*Exercise goal*
How do the lines below between the ones holding "c).cmd.config = s.cmd.config := rfl" and "(s.complete c r", inclusive, read? Give them again exactly, with no other lines.

*Record set*
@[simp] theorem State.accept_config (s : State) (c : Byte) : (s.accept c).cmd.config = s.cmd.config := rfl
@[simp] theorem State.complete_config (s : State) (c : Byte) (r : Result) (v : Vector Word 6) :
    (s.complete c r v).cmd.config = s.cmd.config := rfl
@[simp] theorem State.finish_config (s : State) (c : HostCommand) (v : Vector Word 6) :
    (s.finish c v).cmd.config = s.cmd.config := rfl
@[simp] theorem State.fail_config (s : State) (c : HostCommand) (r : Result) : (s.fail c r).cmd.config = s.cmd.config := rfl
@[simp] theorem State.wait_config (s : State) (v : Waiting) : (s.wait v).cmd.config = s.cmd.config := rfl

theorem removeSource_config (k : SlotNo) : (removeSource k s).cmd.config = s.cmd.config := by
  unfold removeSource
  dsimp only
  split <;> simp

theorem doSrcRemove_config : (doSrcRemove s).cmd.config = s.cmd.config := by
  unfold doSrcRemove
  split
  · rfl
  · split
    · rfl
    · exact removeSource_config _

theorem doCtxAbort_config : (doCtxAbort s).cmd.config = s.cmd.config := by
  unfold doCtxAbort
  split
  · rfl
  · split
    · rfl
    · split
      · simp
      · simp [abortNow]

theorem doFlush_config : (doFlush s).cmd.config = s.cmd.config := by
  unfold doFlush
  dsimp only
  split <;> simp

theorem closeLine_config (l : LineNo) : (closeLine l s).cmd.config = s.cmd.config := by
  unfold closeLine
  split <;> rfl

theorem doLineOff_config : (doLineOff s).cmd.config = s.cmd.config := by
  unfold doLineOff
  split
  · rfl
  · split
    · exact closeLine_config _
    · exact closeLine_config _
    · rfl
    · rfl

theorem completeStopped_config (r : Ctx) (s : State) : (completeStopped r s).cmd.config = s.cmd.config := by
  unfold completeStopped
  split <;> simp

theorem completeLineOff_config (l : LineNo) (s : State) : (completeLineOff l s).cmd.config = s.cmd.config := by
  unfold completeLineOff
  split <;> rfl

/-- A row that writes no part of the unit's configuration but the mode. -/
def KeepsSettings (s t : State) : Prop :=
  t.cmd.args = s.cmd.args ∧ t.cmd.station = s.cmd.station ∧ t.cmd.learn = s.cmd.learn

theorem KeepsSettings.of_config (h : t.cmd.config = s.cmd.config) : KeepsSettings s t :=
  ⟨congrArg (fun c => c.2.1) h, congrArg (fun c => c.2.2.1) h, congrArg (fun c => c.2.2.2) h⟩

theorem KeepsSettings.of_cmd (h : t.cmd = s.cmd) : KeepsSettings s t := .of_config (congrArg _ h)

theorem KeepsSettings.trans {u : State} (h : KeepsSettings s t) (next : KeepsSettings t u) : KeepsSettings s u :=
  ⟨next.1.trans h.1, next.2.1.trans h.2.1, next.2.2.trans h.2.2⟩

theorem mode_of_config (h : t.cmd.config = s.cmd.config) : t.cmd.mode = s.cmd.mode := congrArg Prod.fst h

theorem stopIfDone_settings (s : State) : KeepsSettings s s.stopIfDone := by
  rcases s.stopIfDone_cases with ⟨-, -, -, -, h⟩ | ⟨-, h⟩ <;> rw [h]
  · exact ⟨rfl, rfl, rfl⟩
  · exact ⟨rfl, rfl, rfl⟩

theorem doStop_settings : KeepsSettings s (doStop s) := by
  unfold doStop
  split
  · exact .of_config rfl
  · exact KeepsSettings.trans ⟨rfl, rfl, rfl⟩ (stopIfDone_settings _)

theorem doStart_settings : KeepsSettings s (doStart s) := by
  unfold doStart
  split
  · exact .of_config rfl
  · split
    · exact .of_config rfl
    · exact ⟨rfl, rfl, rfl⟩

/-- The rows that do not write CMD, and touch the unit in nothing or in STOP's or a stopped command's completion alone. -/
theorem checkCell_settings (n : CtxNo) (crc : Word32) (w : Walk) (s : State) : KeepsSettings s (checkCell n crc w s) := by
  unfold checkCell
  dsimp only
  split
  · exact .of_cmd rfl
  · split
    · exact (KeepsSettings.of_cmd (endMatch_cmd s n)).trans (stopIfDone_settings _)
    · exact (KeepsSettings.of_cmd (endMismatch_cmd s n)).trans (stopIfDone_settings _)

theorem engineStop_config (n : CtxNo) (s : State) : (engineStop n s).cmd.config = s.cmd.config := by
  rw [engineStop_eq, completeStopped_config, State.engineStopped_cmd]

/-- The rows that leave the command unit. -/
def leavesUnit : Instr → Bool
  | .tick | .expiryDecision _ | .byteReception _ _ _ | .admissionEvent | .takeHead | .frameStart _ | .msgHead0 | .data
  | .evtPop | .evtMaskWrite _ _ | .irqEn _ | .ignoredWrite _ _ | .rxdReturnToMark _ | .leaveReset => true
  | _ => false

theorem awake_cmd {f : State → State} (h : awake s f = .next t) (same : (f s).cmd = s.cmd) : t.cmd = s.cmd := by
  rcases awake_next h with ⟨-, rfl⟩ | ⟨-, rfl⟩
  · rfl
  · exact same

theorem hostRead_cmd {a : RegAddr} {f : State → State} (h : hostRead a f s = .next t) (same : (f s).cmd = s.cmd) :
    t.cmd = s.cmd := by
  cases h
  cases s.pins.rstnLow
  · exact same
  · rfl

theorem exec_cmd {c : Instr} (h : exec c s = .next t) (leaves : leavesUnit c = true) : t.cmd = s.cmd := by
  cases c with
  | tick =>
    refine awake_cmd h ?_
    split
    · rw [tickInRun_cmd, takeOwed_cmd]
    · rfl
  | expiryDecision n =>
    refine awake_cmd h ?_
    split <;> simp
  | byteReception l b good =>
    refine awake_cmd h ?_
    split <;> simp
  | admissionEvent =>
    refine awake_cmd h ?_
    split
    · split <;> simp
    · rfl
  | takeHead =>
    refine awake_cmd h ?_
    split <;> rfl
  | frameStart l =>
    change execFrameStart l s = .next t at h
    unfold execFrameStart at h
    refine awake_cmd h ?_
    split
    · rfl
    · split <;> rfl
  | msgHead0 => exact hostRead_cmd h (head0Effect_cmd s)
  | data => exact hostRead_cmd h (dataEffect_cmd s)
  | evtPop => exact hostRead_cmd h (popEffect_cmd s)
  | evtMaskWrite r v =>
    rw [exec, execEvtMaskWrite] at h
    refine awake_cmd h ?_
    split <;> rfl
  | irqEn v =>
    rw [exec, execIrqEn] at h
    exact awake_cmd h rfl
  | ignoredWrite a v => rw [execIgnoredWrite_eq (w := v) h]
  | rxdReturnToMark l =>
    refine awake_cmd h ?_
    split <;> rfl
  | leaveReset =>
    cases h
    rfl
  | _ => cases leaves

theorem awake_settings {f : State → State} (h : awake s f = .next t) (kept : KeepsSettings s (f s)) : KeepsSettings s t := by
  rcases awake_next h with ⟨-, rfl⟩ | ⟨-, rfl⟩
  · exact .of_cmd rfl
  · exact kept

---

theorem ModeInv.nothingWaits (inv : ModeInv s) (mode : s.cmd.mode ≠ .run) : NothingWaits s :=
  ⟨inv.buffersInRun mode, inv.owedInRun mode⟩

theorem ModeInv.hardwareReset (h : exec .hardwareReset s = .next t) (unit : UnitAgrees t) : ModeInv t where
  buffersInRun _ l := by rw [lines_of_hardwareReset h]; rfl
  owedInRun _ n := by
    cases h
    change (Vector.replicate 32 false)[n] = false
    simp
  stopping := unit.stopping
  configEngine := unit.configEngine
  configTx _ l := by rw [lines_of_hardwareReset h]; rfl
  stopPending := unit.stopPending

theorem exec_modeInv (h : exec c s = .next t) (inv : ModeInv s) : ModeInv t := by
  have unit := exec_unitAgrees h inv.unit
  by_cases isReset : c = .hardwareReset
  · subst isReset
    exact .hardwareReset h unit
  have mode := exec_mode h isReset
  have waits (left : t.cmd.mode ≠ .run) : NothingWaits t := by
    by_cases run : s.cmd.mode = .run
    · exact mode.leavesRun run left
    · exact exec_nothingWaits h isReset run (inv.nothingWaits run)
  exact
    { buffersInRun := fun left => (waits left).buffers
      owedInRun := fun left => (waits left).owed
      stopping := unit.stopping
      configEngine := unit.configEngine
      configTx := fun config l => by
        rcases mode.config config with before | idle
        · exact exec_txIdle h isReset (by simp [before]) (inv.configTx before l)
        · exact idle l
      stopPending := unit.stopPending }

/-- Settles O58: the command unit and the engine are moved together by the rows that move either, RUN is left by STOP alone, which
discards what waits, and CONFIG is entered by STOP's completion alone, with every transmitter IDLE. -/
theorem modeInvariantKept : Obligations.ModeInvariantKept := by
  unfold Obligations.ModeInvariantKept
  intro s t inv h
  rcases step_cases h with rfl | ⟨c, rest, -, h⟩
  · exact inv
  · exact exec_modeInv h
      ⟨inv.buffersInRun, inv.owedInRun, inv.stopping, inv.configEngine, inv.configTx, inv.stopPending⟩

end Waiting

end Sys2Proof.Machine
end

---

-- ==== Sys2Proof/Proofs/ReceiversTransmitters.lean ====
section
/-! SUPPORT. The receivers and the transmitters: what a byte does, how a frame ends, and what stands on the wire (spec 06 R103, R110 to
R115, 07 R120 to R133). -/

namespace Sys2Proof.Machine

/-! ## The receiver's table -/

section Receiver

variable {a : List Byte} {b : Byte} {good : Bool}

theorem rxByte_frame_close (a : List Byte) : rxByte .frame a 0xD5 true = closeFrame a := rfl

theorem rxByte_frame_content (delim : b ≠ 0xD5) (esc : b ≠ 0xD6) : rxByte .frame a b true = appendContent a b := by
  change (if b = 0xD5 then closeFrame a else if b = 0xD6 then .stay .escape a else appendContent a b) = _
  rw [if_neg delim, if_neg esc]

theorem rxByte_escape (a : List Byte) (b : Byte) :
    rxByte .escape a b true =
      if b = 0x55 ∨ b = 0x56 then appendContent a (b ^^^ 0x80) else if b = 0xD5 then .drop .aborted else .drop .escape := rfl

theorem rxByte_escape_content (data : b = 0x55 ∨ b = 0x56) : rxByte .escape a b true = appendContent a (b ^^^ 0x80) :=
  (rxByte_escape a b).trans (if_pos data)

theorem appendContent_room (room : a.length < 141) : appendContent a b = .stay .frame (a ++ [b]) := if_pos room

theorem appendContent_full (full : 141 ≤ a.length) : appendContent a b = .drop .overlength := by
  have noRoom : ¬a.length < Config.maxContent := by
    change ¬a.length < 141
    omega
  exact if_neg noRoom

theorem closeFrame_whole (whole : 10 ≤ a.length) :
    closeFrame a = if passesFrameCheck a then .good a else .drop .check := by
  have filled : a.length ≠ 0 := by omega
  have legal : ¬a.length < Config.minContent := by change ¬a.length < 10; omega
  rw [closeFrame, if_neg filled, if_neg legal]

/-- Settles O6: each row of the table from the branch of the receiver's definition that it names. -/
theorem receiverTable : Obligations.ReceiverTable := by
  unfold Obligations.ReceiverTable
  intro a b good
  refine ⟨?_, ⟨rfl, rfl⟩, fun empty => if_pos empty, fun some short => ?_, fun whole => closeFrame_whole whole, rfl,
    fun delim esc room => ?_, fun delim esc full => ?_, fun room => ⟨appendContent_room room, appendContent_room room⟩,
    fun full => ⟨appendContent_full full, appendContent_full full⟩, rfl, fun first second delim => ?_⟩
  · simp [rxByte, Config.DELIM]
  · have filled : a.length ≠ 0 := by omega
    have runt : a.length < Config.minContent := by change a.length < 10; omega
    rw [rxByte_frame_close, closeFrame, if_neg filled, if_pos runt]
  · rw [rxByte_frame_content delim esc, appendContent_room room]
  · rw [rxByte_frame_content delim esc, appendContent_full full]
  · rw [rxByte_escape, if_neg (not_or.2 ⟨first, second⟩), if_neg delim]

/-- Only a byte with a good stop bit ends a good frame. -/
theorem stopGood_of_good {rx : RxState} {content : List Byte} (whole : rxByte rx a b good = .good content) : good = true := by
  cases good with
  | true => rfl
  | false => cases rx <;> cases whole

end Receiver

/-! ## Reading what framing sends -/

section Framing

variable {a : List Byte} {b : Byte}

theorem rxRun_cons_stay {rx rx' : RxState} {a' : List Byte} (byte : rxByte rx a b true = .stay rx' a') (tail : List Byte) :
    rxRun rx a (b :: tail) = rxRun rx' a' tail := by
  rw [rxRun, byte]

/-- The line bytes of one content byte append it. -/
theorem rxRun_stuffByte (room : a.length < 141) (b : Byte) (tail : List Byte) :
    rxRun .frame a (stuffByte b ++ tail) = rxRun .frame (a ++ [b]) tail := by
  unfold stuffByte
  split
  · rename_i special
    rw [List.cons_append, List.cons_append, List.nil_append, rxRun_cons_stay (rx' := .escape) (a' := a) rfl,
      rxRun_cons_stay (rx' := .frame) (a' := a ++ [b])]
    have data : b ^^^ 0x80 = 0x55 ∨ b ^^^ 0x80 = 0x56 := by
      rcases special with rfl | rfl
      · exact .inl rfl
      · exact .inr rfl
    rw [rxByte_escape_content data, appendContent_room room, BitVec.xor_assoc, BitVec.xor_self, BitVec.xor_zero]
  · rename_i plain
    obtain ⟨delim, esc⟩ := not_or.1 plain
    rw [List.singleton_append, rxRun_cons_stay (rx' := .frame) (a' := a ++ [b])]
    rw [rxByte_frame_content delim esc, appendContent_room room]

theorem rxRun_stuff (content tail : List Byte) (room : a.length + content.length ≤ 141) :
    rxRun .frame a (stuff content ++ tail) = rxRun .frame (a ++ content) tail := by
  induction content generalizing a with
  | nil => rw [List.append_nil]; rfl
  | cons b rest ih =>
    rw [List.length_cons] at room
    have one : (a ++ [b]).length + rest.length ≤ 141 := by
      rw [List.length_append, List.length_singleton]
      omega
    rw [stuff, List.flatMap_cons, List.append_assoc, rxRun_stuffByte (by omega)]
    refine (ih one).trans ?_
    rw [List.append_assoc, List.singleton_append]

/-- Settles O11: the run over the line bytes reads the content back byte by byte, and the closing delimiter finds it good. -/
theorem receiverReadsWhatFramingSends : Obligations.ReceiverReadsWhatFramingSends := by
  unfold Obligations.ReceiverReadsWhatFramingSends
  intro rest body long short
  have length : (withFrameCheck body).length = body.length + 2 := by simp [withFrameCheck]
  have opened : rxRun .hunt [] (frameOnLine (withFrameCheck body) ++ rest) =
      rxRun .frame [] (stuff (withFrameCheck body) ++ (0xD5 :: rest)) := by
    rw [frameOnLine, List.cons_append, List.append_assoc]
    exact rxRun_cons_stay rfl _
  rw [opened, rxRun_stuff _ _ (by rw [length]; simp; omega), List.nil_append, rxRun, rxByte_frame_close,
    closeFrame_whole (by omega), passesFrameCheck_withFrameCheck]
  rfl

*Result of the exercise*
@[simp] theorem State.accept_config (s : State) (c : Byte) : (s.accept c).cmd.config = s.cmd.config := rfl
@[simp] theorem State.complete_config (s : State) (c : Byte) (r : Result) (v : Vector Word 6) :
    (s.complete c r v).cmd.config = s.cmd.config := rfl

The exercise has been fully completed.